From working capital to equipment financing to revenue-based funding — Ahura Ventures structures capital around your business model, not a rigid product menu.
Working capital is the lifeblood of daily operations. Whether you're managing a seasonal revenue gap, funding inventory for a large purchase order, or covering payroll during a slow month — Ahura Ventures provides direct access to the operational capital your business needs.
Our working capital loans are structured to match your business cycle, not the other way around. We analyze your revenue patterns and structure repayment in a way that works with your cash flow.
Acquiring equipment through financing allows your business to deploy the machinery, technology, and assets it needs without depleting working capital. Ahura Ventures finances equipment across all industries and asset categories.

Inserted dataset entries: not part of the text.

-- ==== Sys2Proof/Certificates/Slice0/Obligations.lean ====
section
/-! DEFINITION. The statements about the block, made from the numbered rules of the spec. They state and never prove. -/

open Sys2Proof Sys2Proof.Machine

/-! ### Encoding (R81 to R95) -/

/-- R95: the seven example lines, each with its word: the assembler text of the command, its encoding, its decoding. -/
def Obligations.SpecExampleWordsAssembleAndDecode : Prop :=
  (∀ e ∈ [(Instr.nop, "NOP", (0x00000000 : Word)),
      (.modexp 3 0 1 2, "MODEXP R3, R0, R1, R2", 0x00210301),
      (.mrw 0 1, "MRW R0, R1", 0x00010002),
      (.mrt 0 100, "MRT R0, #100", 0x64000003),
      (.egcd 5 0 1, "EGCD R5, R0, R1", 0x00010504),
      (.crtsqrt 4 0 1 2, "CRTSQRT R4, R0, R1, R2", 0x00210405),
      (.tagsel 8 4, "TAGSEL R8, R4", 0x00004806)],
    asmText e.1 = e.2.1 ∧ encode e.1 = e.2.2 ∧ decode e.2.2 = .command e.1)

/-- Every well-formed command, with every operand at every value, decodes from its own encoding. -/
def Obligations.DecodeOfEncode : Prop := ∀ i : Instr, i.wellFormed = true → decode (encode i) = .command i

/-- The other direction: a word that decodes to a command is that command's encoding, so every word of a command has
one meaning and no bit of it is dropped; and the command is well-formed. -/
def Obligations.EncodeOfDecode : Prop :=
  ∀ (w : Word) (i : Instr), decode w = .command i → encode i = w ∧ i.wellFormed = true

/-- R86, the seven rows of the table written out: a word is a mnemonic exactly when `(word & mask) = match` and its range
constraint holds, and its operands are then the fields the row names. -/
def Obligations.MnemonicSelectedByMaskMatchAndRange : Prop :=
  ∀ w : Word,
    (decode w = .command .nop ↔ w &&& 0xFFFFFFFF = 0x00000000) ∧
    (∀ rd a d n, decode w = .command (.modexp rd a d n) ↔
      w &&& 0xFF0000FF = 0x00000001 ∧ rd.val = w.toNat / 2 ^ 8 % 16 ∧ a.val = w.toNat / 2 ^ 12 % 16 ∧
        d.val = w.toNat / 2 ^ 16 % 16 ∧ n.val = w.toNat / 2 ^ 20 % 16) ∧
    (∀ n a, decode w = .command (.mrw n a) ↔
      w &&& 0xFFF00FFF = 0x00000002 ∧ n.val = w.toNat / 2 ^ 12 % 16 ∧ a.val = w.toNat / 2 ^ 16 % 16) ∧
    (∀ n k, decode w = .command (.mrt n k) ↔
      w &&& 0x00FF0FFF = 0x00000003 ∧ n.val = w.toNat / 2 ^ 12 % 16 ∧ k.toNat = w.toNat / 2 ^ 24 % 256) ∧
    (∀ rd a b, decode w = .command (.egcd rd a b) ↔
      w &&& 0xFFF000FF = 0x00000004 ∧ rd.val ≤ 13 ∧ rd.val = w.toNat / 2 ^ 8 % 16 ∧ a.val = w.toNat / 2 ^ 12 % 16 ∧
        b.val = w.toNat / 2 ^ 16 % 16) ∧
    (∀ rd c p q, decode w = .command (.crtsqrt rd c p q) ↔
      w &&& 0xFF0000FF = 0x00000005 ∧ rd.val ≤ 12 ∧ rd.val = w.toNat / 2 ^ 8 % 16 ∧ c.val = w.toNat / 2 ^ 12 % 16 ∧
        p.val = w.toNat / 2 ^ 16 % 16 ∧ q.val = w.toNat / 2 ^ 20 % 16) ∧
    (∀ rd rs, decode w = .command (.tagsel rd rs) ↔
      w &&& 0xFFFF00FF = 0x00000006 ∧ rs.val ≤ 12 ∧ rd.val = w.toNat / 2 ^ 8 % 16 ∧ rs.val = w.toNat / 2 ^ 12 % 16)

/-- R88: a reserved opcode completes with ILLEGAL_OPCODE, whatever the word's other fields hold. -/
def Obligations.ReservedOpcodeCompletesWithIllegalOpcode : Prop :=
  ∀ (s : State) (b : Busy), s.rst = false → s.phase = .busy b → s.nextEvent = .engine →
    0x07 ≤ b.word.toNat % 2 ^ 8 →
    ∃ t, step s = .next t ∧ Failed s.pop t .illegalOpcode ∧ t.errcode.code = 0x01

/-- R89: an assigned opcode with a nonzero must-be-zero field (R86, row by row) completes with ILLEGAL_FIELD. -/
def Obligations.NonzeroReservedFieldCompletesWithIllegalField : Prop :=
  ∀ (s : State) (b : Busy), s.rst = false → s.phase = .busy b → s.nextEvent = .engine →
    (b.word.toNat % 2 ^ 8 = 0 ∧ b.word &&& 0xFFFFFF00 ≠ 0 ∨
      b.word.toNat % 2 ^ 8 = 1 ∧ b.word &&& 0xFF000000 ≠ 0 ∨
      b.word.toNat % 2 ^ 8 = 2 ∧ b.word &&& 0xFFF00F00 ≠ 0 ∨
      b.word.toNat % 2 ^ 8 = 3 ∧ b.word &&& 0x00FF0F00 ≠ 0 ∨
      b.word.toNat % 2 ^ 8 = 4 ∧ b.word &&& 0xFFF00000 ≠ 0 ∨
      b.word.toNat % 2 ^ 8 = 5 ∧ b.word &&& 0xFF000000 ≠ 0 ∨
      b.word.toNat % 2 ^ 8 = 6 ∧ b.word &&& 0xFFFF0000 ≠ 0) →
    ∃ t, step s = .next t ∧ Failed s.pop t .illegalField ∧ t.errcode.code = 0x02

/-- R90: EGCD with RD > 13, CRTSQRT with RD > 12 and TAGSEL with RS1 > 12 complete with ILLEGAL_FIELD: the word at the
engine's turn, and the command itself where the group does not fit. -/
def Obligations.GroupPastR15CompletesWithIllegalField : Prop :=
  (∀ (s : State) (b : Busy), s.rst = false → s.phase = .busy b → s.nextEvent = .engine →
    (b.word.toNat % 2 ^ 8 = 4 ∧ 13 < b.word.toNat / 2 ^ 8 % 16 ∨
      b.word.toNat % 2 ^ 8 = 5 ∧ 12 < b.word.toNat / 2 ^ 8 % 16 ∨
      b.word.toNat % 2 ^ 8 = 6 ∧ 12 < b.word.toNat / 2 ^ 12 % 16) →
    ∃ t, step s = .next t ∧ Failed s.pop t .illegalField ∧ t.errcode.code = 0x02) ∧
  ∀ (s : State) (b : Busy) (r x y z : RegIdx), s.phase = .busy b →
    (13 < r.val → ∃ t, exec (.egcd r x y) s = .next t ∧ Failed s t .illegalField) ∧
    (12 < r.val → ∃ t, exec (.crtsqrt r x y z) s = .next t ∧ Failed s t .illegalField) ∧
    (12 < r.val → ∃ t, exec (.tagsel x r) s = .next t ∧ Failed s t .illegalField)

/-! ### The step (R67, R87, R103) -/

/-- A step runs the decoded command: with the pin released and the engine's turn next, a step in a busy state whose
accepted word decodes to `i` is `exec i` on the state with that turn taken. -/
def Obligations.StepRunsTheAcceptedCommand : Prop :=
  ∀ (s : State) (b : Busy) (i : Instr), s.rst = false → s.phase = .busy b → s.nextEvent = .engine →
    decode b.word = .command i → step s = exec i s.pop

/-- No step faults, and a step refuses exactly a bus access while `rst` is asserted (R91: decode is total; R180: a failed
command completes; R200, 91 N16: no defined response). `exec` by itself stops exactly on an idle engine, where there is
no command to end (R25, R104). The forms of both stops are the model's choice (logs 8 and 9). -/
def Obligations.StopsOnlyInResetOrOnAnIdleEngine : Prop :=
  (∀ s : State, (∀ f, step s ≠ .fault f) ∧
    ∀ r, step s = .refused r ↔ r = .busDuringReset ∧ s.rst = true ∧ ∃ req, s.nextEvent = .bus req) ∧
  ∀ (i : Instr) (s : State), (exec i s = .fault .noCommand ↔ s.phase = .idle) ∧ ∀ r, exec i s ≠ .refused r

/-- R195: with BUSY = 0 the block holds its state through every event but a host write and reset, and nothing wakes it
but a write to CMD. -/
def Obligations.IdleBlockHoldsItsState : Prop :=
  ∀ s t : State, s.phase = .idle → step s = .next t →
    ((∀ off size v, s.nextEvent ≠ .bus (.write off size v)) → (∀ level, s.nextEvent ≠ .rst level) →
      t = { s with inputs := s.inputs.tail, outputs := t.outputs }) ∧
    (t.phase ≠ .idle → ∃ w : Word, s.nextEvent = .bus (.write 0x010 .word w))

/-! ### Acceptance and completion (R100 to R110) -/

/-- R100: a write of any word to CMD with BUSY = 0 is accepted in one step; with BUSY = 1 it is not accepted: it sets
BUSYERR and changes nothing else (R43). Either way it answers OKAY (R55). -/
def Obligations.CmdWritesAcceptedExactlyWhenIdle : Prop :=
  ∀ (s : State) (w : Word), s.rst = false → s.nextEvent = .bus (.write 0x010 .word w) →
    (s.phase = .idle →
      ∃ t, step s = .next t ∧ t.cmd = w ∧
        t.phase = .busy
          { word := w
            snap := s.regs
            sw := s.tagw
            sh := BitVec.ofNat 64 (s.taghHi.toNat * 2 ^ 32 + s.taghLo.toNat)
            draws := []
            rngReq := none } ∧
        t.busy = true ∧ t.done = false ∧ t.rflag = false ∧ t.errcode = .ok ∧
        t.busyerr = s.busyerr ∧ t.lockerr = s.lockerr ∧ t.ie = s.ie ∧ t.lock = s.lock ∧ t.regs = s.regs ∧
        t.tagw = s.tagw ∧ t.taghLo = s.taghLo ∧ t.taghHi = s.taghHi ∧ t.cfg = s.cfg ∧ t.rst = s.rst ∧
        t.inputs = s.inputs.tail ∧ t.outputs = s.outputs ++ [.writeResp .okay]) ∧
    (∀ b, s.phase = .busy b →
      step s = .next { s with busyerr := true, inputs := s.inputs.tail, outputs := s.outputs ++ [.writeResp .okay] })

/-- R104 and R107: every command but MRT completes at the engine's turn, with no input from outside the block. -/
def Obligations.CommandsButMrtCompleteInOneTurn : Prop :=
  ∀ (s : State) (b : Busy) (i : Instr), s.phase = .busy b → (∀ n k, i ≠ .mrt n k) →
    ∃ t, exec i s = .next t ∧ (Failed s t t.errcode ∧ t.errcode ≠ .ok ∨ Succeeded s t t.rflag (dests i))

/-- R105: a command that ends with an error, its decode included, writes no operand register and leaves RFLAG 0; nor
does it change CTRL, CMD, the tag or the sticky bits (R180). -/
def Obligations.ErrorsWriteNoRegister : Prop :=
  (∀ (s t : State) (b : Busy) (i : Instr), s.phase = .busy b → exec i s = .next t → t.phase = .idle →
    t.errcode ≠ .ok → Failed s t t.errcode) ∧
  ∀ (s t : State) (b : Busy), s.rst = false → s.phase = .busy b → s.nextEvent = .engine → step s = .next t →
    t.phase = .idle → t.errcode ≠ .ok → Failed s.pop t t.errcode

/-- A turn of the engine on a command changes no register but the command's destinations (R21). -/
def Obligations.CommandsWriteOnlyTheirDestinations : Prop :=
  ∀ (s t : State) (i : Instr) (j : RegIdx), exec i s = .next t → j ∉ dests i → t.reg j = s.reg j

/-- The frame by bytes: after a turn of the engine every byte of the window reads as before, but for the four bytes of
STATUS and the 0x200 bytes of each destination register (R21, R56, R57, R61, R104). -/
def Obligations.WindowBytesOutsideDestinationsKept : Prop :=
  ∀ (s t : State) (i : Instr) (a : Nat), exec i s = .next t →
    (a < s.cfg.base + 0x00C ∨ s.cfg.base + 0x010 ≤ a) →
    (∀ r ∈ dests i, a < s.cfg.base + 0x1000 + 0x200 * r.val ∨ s.cfg.base + 0x1000 + 0x200 * (r.val + 1) ≤ a) →
    t.windowByte a = s.windowByte a

/-- R102: execution is a pure function of the accepted word, the snapshot and the draws: two states that agree on
what BUSY holds (and on the width) end the command alike, whatever their live registers, tags and flags hold. -/
def Obligations.ExecutionDependsOnlyOnTheSnapshot : Prop :=
  ∀ (s₁ s₂ t₁ t₂ : State) (i : Instr), s₁.cfg = s₂.cfg → s₁.phase = s₂.phase →
    exec i s₁ = .next t₁ → exec i s₂ = .next t₂ →
    t₁.phase = t₂.phase ∧ (t₁.phase = .idle → t₁.errcode = t₂.errcode ∧ t₁.rflag = t₂.rflag ∧ t₁.done = t₂.done) ∧
      ∀ j, t₁.reg j = t₂.reg j ∨ t₁.reg j = s₁.reg j ∧ t₂.reg j = s₂.reg j

/-- R109: what the host sees while BUSY = 1. -/
def Obligations.HostSeesOldValuesWhileBusy : Prop :=
  ∀ (s : State) (b : Busy), s.Inv → s.phase = .busy b →
    s.statusWord.toNat = 1 + 8 * s.busyerr.toNat + 16 * s.lockerr.toNat ∧ s.windowWord 0x010 = b.word ∧
      (∀ i, s.reg i = b.src i) ∧ (s.windowWord 0x014).toNat = b.sw.toNat ∧
      (s.windowWord 0x01C).toNat * 2 ^ 32 + (s.windowWord 0x018).toNat = b.sh.toNat

/-- R110: NOP completes with RFLAG 0, ERRCODE 0x00, DONE 1 and writes nothing. -/
def Obligations.NopCompletes : Prop :=
  ∀ (s : State) (b : Busy), s.phase = .busy b → ∃ t, exec .nop s = .next t ∧ Succeeded s t false []

/-! ### MODEXP (R120 to R124) -/

/-- R120 with R122: for n ≠ 0, `R[rd]` gets `a^d mod n`, RFLAG 0, nothing else changes; a register named twice, or both
source and destination, is read from the snapshot (R106). -/
def Obligations.ModexpWritesPowerModN : Prop :=
  ∀ (s : State) (b : Busy) (rd ra rx rn : RegIdx), s.phase = .busy b → b.InRange s.cfg → b.src rn ≠ 0 →
    ∃ t, exec (.modexp rd ra rx rn) s = .next t ∧ Succeeded s t false [rd] ∧
      t.reg rd = b.src ra ^ b.src rx % b.src rn

/-- R124: MODEXP rejects n = 0 with MOD_ZERO. -/
def Obligations.ModexpRejectsZeroModulus : Prop :=
  ∀ (s : State) (b : Busy) (rd ra rx rn : RegIdx), s.phase = .busy b → b.src rn = 0 →
    ∃ t, exec (.modexp rd ra rx rn) s = .next t ∧ Failed s t .modZero

/-! ### MRW and MRT (R130 to R137) -/

/-- The verdict of `witness` (R131) without its loop: for `n − 1 = u · 2^t` with u odd, "no evidence of compositeness"
exactly when `a^u mod n = 1` or some `a^(u·2^i) mod n` with i < t is `n − 1`. -/
def Obligations.WitnessIsTheStrongProbablePrimeTest : Prop :=
  ∀ n a u t : Nat, 2 ≤ n → n - 1 = u * 2 ^ t → u % 2 = 1 →
    (witness n a = true ↔ a ^ u % n = 1 ∨ ∃ i, i < t ∧ a ^ (u * 2 ^ i) % n = n - 1)

/-- R130: MRW reports the witness test of the given base in RFLAG and writes no register; n < 2 is MR_SMALL_N. -/
def Obligations.MrwReportsTheWitnessTest : Prop :=
  ∀ (s : State) (b : Busy) (rn ra : RegIdx), s.phase = .busy b →
    (2 ≤ b.src rn →
      ∃ t, exec (.mrw rn ra) s = .next t ∧ Succeeded s t (witness (b.src rn) (b.src ra)) []) ∧
    (b.src rn < 2 → ∃ t, exec (.mrw rn ra) s = .next t ∧ Failed s t .mrSmallN)

/-- R132: the verdicts MRT gives without a trial: n < 2 composite, 2 and 3 prime, even n > 3 composite, and k = 0 prime
for every odd n ≥ 5. -/
def Obligations.MrtDefiniteVerdicts : Prop :=
  ∀ (s : State) (b : Busy) (rn : RegIdx) (k : BitVec 8), s.phase = .busy b →
    (b.src rn < 2 → ∃ t, exec (.mrt rn k) s = .next t ∧ Succeeded s t false []) ∧
    (b.src rn = 2 ∨ b.src rn = 3 → ∃ t, exec (.mrt rn k) s = .next t ∧ Succeeded s t true []) ∧
    (3 < b.src rn ∧ b.src rn % 2 = 0 → ∃ t, exec (.mrt rn k) s = .next t ∧ Succeeded s t false []) ∧
    (5 ≤ b.src rn ∧ b.src rn % 2 = 1 ∧ k = 0 → ∃ t, exec (.mrt rn k) s = .next t ∧ Succeeded s t true [])

/-- R132 for odd n ≥ 5, on the draws consumed so far: prime when k draws have passed their trials, composite at the
first draw that fails. -/
def Obligations.MrtVerdictFromTheDraws : Prop :=
  ∀ (s : State) (b : Busy) (rn : RegIdx) (k : BitVec 8), s.phase = .busy b → 5 ≤ b.src rn → b.src rn % 2 = 1 →
    (k.toNat ≤ b.draws.length → (∀ a ∈ b.draws.take k.toNat, witness (b.src rn) a = true) →
      ∃ t, exec (.mrt rn k) s = .next t ∧ Succeeded s t true []) ∧
    (∀ passed a rest, b.draws = passed ++ a :: rest → passed.length < k.toNat →
      (∀ d ∈ passed, witness (b.src rn) d = true) → witness (b.src rn) a = false →
      ∃ t, exec (.mrt rn k) s = .next t ∧ Succeeded s t false [])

Equipment financing is secured by the asset itself, which often allows for more favorable structures than unsecured working capital. This makes it one of the most efficient tools for capital deployment available to business owners.
Revenue-based financing provides capital today in exchange for a fixed percentage of future revenue. Unlike fixed-payment loans, repayment scales with your monthly performance — when revenue is strong, you repay faster; during slower months, you repay less.
This structure is particularly well-suited to businesses with strong but variable revenue streams: restaurants, retail, e-commerce, seasonal businesses, and B2B service companies with recurring contracts.
A revolving line of credit gives your business on-demand access to capital — draw what you need, when you need it, and repay as your cash flow allows. Interest accrues only on the outstanding balance.
Lines of credit are ideal for businesses that face recurring but unpredictable capital needs: covering payroll between large contracts, purchasing opportunistic inventory, managing vendor payment timing, or simply maintaining a financial buffer against uncertainty.